Methods: We reviewed the relevant laws and guidelines of Japan and other major developed countries, including the United States (US), the United Kingdom (UK), France, and Germany, policies of academic institutions and academic societies, editorial policies of major medical journals, and the academic literature. We then described and summarized the current situation of the regulatory framework for case reports (whether they were applicable to research), and the regulations and requirements related to the protection of personal information in case reports, in each country.

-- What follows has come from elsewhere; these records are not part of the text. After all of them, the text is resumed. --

/-- PERST# changes (R404). With a check-die reset at the same moment the reset governs, and the PERST# is counted (R451). -/
def Dies.perstLevel (x : Dies) (low : Bool) : Dies :=
  let c := x.cd.perstLevel low
  let count := low && !x.cd.perst && !x.cd.up && x.sd.kill.on && x.sd.kill.since == x.cd.now
  let y := { x with cd := if count then c.bump Od.PCIE_RESETS else c }
  if low && !x.cd.perst && x.cd.up then y.safety SafetyDie.pcieReset else y

/-- A wake source acts in a power state (R433). -/
def wakeActs (source : Nat) (p : PowerState) : Bool :=
  match source with
  | 0 => p == .retain || p == .dark
  | 1 => p == .standby
  | 2 => !p.awake
  | 3 => !p.awake
  | _ => false

/-- A wake event (R433, R434, R451). -/
def Dies.wake (x : Dies) (source : Nat) : Dies :=
  let s := x.sd
  let enabled := (s.get Od.WAKE_SOURCES).testBit source
    && (source != 3 || (s.get Od.WAKE_RTC_S != 0 && decide (s.get Od.WAKE_RTC_S ≤ s.rtcNow)))
  if !enabled || !wakeActs source s.power then x
  else if s.power = .retain then x.wakeRetain
  else if s.kill.pwrEn then { x with sd := { s with wakeWaits := true } }
  else { x with sd := s.wakeDeep }

/-- Loss of a clock (R30): 0 XTAL_25, 1 PLL_KEEP, 2 the AO clock; others are the check die's. -/
def Dies.clockLoss (x : Dies) (t which : Nat) : Dies :=
  if which ≤ 2 then x.onSafety t (fun s =>
    if s.power = .standby ∧ which ≤ 1 then s else s.safetyReset .clockLoss 0xFF which 0xFFFF)
  else x.onCheckAny t CheckDie.clockStops

/-- A sensor reads at or above Tmax (R493, item 1): THERM_N goes low. -/
def SafetyDie.thermalWarn (s : SafetyDie) (sensor : Nat) (t : Int) : SafetyDie :=
  if t < tmax16 ∨ 22 ≤ sensor then s
  else
    let s1 := s.reading sensor t
    if s1.thermLow then s1 else ({ s1 with thermLow := true } : SafetyDie).raise .thermalWarn 0 (instOf sensor 0xFF)

/-- A sensor's reading falls (R493, item 1): THERM_N returns high when every sensor reads at or below Tmax - 3 °C. -/
def SafetyDie.thermalClear (s : SafetyDie) (sensor : Nat) (t : Int) : SafetyDie :=
  if 22 ≤ sensor then s
  else
    let s1 := s.reading sensor t
    if s1.thermLow && !s1.anyAbove (tmax16 - 48)
    then ({ s1 with thermLow := false } : SafetyDie).raise .thermalClear 0 (instOf sensor 0xFF) else s1

/-- A check-die sensor reads Tmax + 15 °C (R493, item 2; R496): PLL_SYS stops. -/
def Dies.checkThermal (x : Dies) (t sensor : Nat) (v : Int) : Dies :=
  if v < tmax16 + 240 ∨ 20 ≤ sensor then x
  else
    let y := { x with sd := (x.sd.tick t).reading sensor v }
    if x.sd.kill.on then y else y.onCheckAny t CheckDie.clockStops

/-- A safety-die sensor reads Tmax + 15 °C (R493, item 3): PLL_KEEP stops, a safety reset. -/
def SafetyDie.safetyThermal (s : SafetyDie) (sensor : Nat) (v : Int) : SafetyDie :=
  if v < tmax16 + 240 ∨ sensor < 20 ∨ 22 ≤ sensor then s
  else (s.reading sensor v).safetyReset .clockLoss 0xFF 1 0xFFFF

/-- Sensors read again while the boot ROM holds in BOOT (R493, item 4). -/
def SafetyDie.temperatureResume (s : SafetyDie) (l : List (Nat × Int)) : SafetyDie :=
  if s.device = .boot then s.forEach (l.filter (fun e => decide (e.1 < 22))) (fun s e => s.reading e.1 e.2) else s

/-- The RTC takes a new second; BT_AGE_S counts its seconds and does not jump with it (R291; log entry 93). -/
def SafetyDie.setRtc (s : SafetyDie) (gts : Nat) : SafetyDie :=
  let s1 := { s with rtc := gts / 1000000000, rtcAt := s.now - gts % 1000000000, rtcSet := s.now }
  s1.setGuest (fun g => { g with btPass := g.btPass.map (fun p => p + ((s1.rtcNow : Int) - s.rtcNow)) })

/-- The RTC is set from GTS once per second while the servo is LOCKED (R394). The check die holds SERVO_STATE, which crosses the corridor
as any entry held there does (R14, R367; log entry 85). -/
def Dies.rtcSet (x : Dies) : Dies :=
  let s := x.sd
  if s.cdServes && s.corRx.up && x.cd.time.servo == .locked && decide (s.rtcSet + 1000000000 ≤ s.now) then
    { x with sd := s.setRtc s.gts }
  else x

Results: Case reports were considered to represent “medical care” or “activity other than research” in Japan, US, and the UK, according to legislation/guidelines, and were not regarded as research. In France and Germany, there were no explicit references to case reports in the legislation/guidelines. In all countries, when conducting case reports, regulations on research, including approval by a research ethics committee, were not applied, in general. However, the application status of the rules varied depending on the purpose of the case report (whether or not it was for research purposes) and the policy of the facility. Regarding the protection of patient personal information, the process of de-identification and consent was stipulated by laws and relevant guidelines in all countries. Similar procedures were also applied to academic journals and societies.
Conclusion: While case reports were generally conducted without applying regulations concerning research, in some cases, they may be undertaken for research purposes. It is desirable to define and classify case reports in light of the environment surrounding medical care and research, in order to establish a regulatory framework that considers the aims and content of case reports.